Sorry, I did not put the language, I'm using C #, my routine is something like this:

public string retorna_Tags_HTML(string html)
{
    Regex ER = new Regex(@"tags?([\w]+)<\/a>", RegexOptions.None);
    Match m = ER.Match(html);
}

html c# regex

asked by anonymous 29.05.2015 / 02:52

2 answers

0

var html = document.querySelector("#minhas-tags").innerHTML;
var conteudo = [];
html.replace(/tag[0-9]*">([a-zA-Z0-9]*)<\/a>/gi, function($1, $2) {
  conteudo.push($2);
});
alert(conteudo);

<ul id="minhas-tags">
  <li><em>Tagged: </em>
  </li>
  <li><a href="/tags/tag1">tag1</a>,</li>
  <li><a href="/tags/tag2">tag2</a>,</li>
  <li><a href="/tags/tag3">tag3</a>,</li>
  <li><a href="/tags/tag4">tag4</a>,</li>
</ul>

29.05.2015 / 03:07

Python 3.4 and Python 2.7: How to remove the preinstalled version of MacBook? What are the SQL Server Express and MySQL limits?

score 4 · Accepted Answer

You can use the expression tags?\w+(?=<\/a>) , which will capture any word (between az , < in , 0-9 and the bottom trace _ ) that is before </a> using # positive ?= .

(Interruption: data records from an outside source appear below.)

/-- Everything a defined opcode's operand bytes can decode to: an instruction of that row, spelled by those bytes, or the index fault, exactly
when the spec's index check fails (R65, R67). -/
theorem decodeOperands_cases (op : Op) (op1 op2 : Byte) :
    (∃ i, decodeOperands op op1 op2 = .ok i ∧ i.op = op ∧ i.operandBytes <+: [op1, op2] ∧
      Machine.badIndex (opcodeOf op) op1 op2 = false) ∨
    (decodeOperands op op1 op2 = .error .invalidRegisterIndex ∧ Machine.badIndex (opcodeOf op) op1 op2 = true) := by
  rw [badIndex_opcodeOf]
  cases op with
  | nop | hlt | ret => exact .inl ⟨_, rfl, rfl, List.nil_prefix, rfl⟩
  | push | pop | prn | call | jmp | jeq | jne | not =>
    obtain ⟨r, -, rfl⟩ | ⟨h, hbad⟩ := decodeReg_cases op1
    · exact .inl ⟨_, decodeR_regByte _ r, rfl, List.prefix_append [_] _, by simp [Op.format]⟩
    · exact .inr ⟨by simp [decodeOperands, decodeR, h], by simpa [Op.format] using hbad⟩
  | ldi =>
    obtain ⟨r, -, rfl⟩ | ⟨h, hbad⟩ := decodeReg_cases op1
    · exact .inl ⟨_, decodeRI_regByte _ r op2, rfl, List.prefix_rfl, by simp [Op.format]⟩
    · exact .inr ⟨by simp [decodeOperands, decodeRI, h], by simpa [Op.format] using hbad⟩
  | add | sub | mult | div | mod | cmp | and | or | xor | shl | shr =>
    obtain ⟨a, -, rfl⟩ | ⟨ha, hbad⟩ := decodeReg_cases op1
    · obtain ⟨b, -, rfl⟩ | ⟨hb, hbad⟩ := decodeReg_cases op2
      · exact .inl ⟨_, decodeRR_regByte _ a b, rfl, List.prefix_rfl, by simp [Op.format]⟩
      · exact .inr ⟨by simp [decodeOperands, decodeRR, hb], by simp [Op.format, hbad]⟩
    · exact .inr ⟨by simp only [decodeOperands, decodeRR, ha], by simp [Op.format, hbad]⟩

end Sys2Proof

namespace Sys2Proof.Machine

/-! ## The fault that is due, by what was fetched -/

/-- Everything a fetch can answer: an instruction whose bytes lie at `pc`, or the fault that the spec's tables give the bytes there. -/
theorem fetch_cases (s : State) :
    (∃ i, s.fetch = .ok i ∧ s.opcodeByte = opcodeOf i.op ∧ i.operandBytes <+: [s.operand1, s.operand2] ∧
      badIndex s.opcodeByte s.operand1 s.operand2 = false) ∨
    ∃ f, s.fetch = .error f ∧ (causeOfDecode f).code.toNat = faultDue s := by
  obtain ⟨op, hop, hdec⟩ | ⟨hundef, hdec⟩ := decode_cases s.opcodeByte s.operand1 s.operand2
  · obtain ⟨i, hi, rfl, hbytes, hgood⟩ | ⟨herr, hbad⟩ := decodeOperands_cases op s.operand1 s.operand2
    · exact .inl ⟨i, hdec.trans hi, hop, hbytes, hop ▸ hgood⟩
    · refine .inr ⟨_, hdec.trans herr, ?_⟩
      simp [faultDue, hop, opcodeOf_mem_definedOpcodes, hbad, causeOfDecode, FaultCause.code]
  · have hmem : s.opcodeByte ∉ definedOpcodes := fun h =>
      have ⟨op, hop⟩ := mem_definedOpcodes_iff.mp h
      hundef op hop
    refine .inr ⟨_, hdec, ?_⟩
    cases hflag : s.opcodeByte.getLsbD 5 <;> simp only [faultDue, if_pos hmem, aluFlag, hflag] <;> rfl

/-- DIV or MOD whose divisor register holds 0 (R107, R114). -/
def dividesByZero (s : State) : Instr → Bool
  | .div _ b | .mod _ b => decide (s.reg b = 0)
  | _ => false

/-- Among fetched instructions the spec's table finds the same zero divisors as the meanings do (R164). -/
theorem zeroDivisor_of_bytes {s : State} {i : Instr} (hop : s.opcodeByte = opcodeOf i.op)
    (hbytes : i.operandBytes <+: [s.operand1, s.operand2]) : zeroDivisor s = dividesByZero s i := by
  cases i with
  | div a b | mod a b =>
    obtain ⟨-, hb⟩ : regByte a = s.operand1 ∧ regByte b = s.operand2 := by simpa [Instr.operandBytes] using hbytes
    simp [zeroDivisor, dividesByZero, hop, Instr.op, opcodeOf, ← hb, toNat_regByte]
  | _ => simp [zeroDivisor, dividesByZero, hop, Instr.op, opcodeOf]

/-- After a fetch that decodes, a fault is due only for a division by zero. -/
theorem faultDue_of_fetch_ok {s : State} {i : Instr} (h : s.fetch = .ok i) :
    faultDue s = if dividesByZero s i then 3 else 0 := by
  obtain ⟨j, hj, hop, hbytes, hgood⟩ | ⟨f, hf, -⟩ := fetch_cases s
  · obtain rfl : j = i := Except.ok.inj (hj.symm.trans h)
    have hmem : s.opcodeByte ∈ definedOpcodes := hop ▸ opcodeOf_mem_definedOpcodes j.op
    simp [faultDue, hmem, hgood, zeroDivisor_of_bytes hop hbytes]
  · exact nomatch hf.symm.trans h

/-- A fetch that is rejected raises the cause that is due. -/
theorem code_eq_faultDue_of_fetch_error {s : State} {f : DecodeFault} (h : s.fetch = .error f) :
    (causeOfDecode f).code.toNat = faultDue s := by
  obtain ⟨i, hi, -⟩ | ⟨g, hg, hdue⟩ := fetch_cases s
  · exact nomatch hi.symm.trans h
  · obtain rfl : g = f := Except.error.inj (hg.symm.trans h)
    exact hdue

using System.Text.RegularExpressions;
using System.Linq;
....

string html = 
    @"<ul id=""minhas-tags"">
       <li><em>Tagged: </em></li>
        <li><a href=""/tags/tag1"">tag1</a>, </li>
        <li><a href=""/tags/tag2"">tag2</a>, </li>
        <li><a href=""/tags/tag3"">tag3</a>, </li>
        <li><a href=""/tags/tag4"">tag4</a>, </li>";

  Match[] tags = Regex.Matches(html, @"tags?\w+(?=</a>)")
                   .Cast<Match>()
                   .ToArray();

  foreach (var tag in tags) {
        Console.WriteLine(tag.Value);
  }
  Console.ReadLine();

View demonstração

Another way would be to use a < in> parser , such as HTML Agile Pack to extract these information, see an example:

string html = 
    @"<ul id=""minhas-tags"">
       <li><em>Tagged: </em></li>
         <li><a href=""/tags/tag1"">tag1</a>, </li>
         <li><a href=""/tags/tag2"">tag2</a>, </li>
         <li><a href=""/tags/tag3"">tag3</a>, </li>
         <li><a href=""/tags/tag4"">tag4</a>, </li>";

var documento = new HtmlAgilityPack.HtmlDocument();
documento.LoadHtml(html);

foreach (var tag in documento.DocumentNode.SelectNodes("//a")) {
      Console.WriteLine(tag.InnerText);
}
Console.ReadLine();
// tag1
// tag2
// tag3
// tag4

Note : You must reference the HTML Agile Pack on project.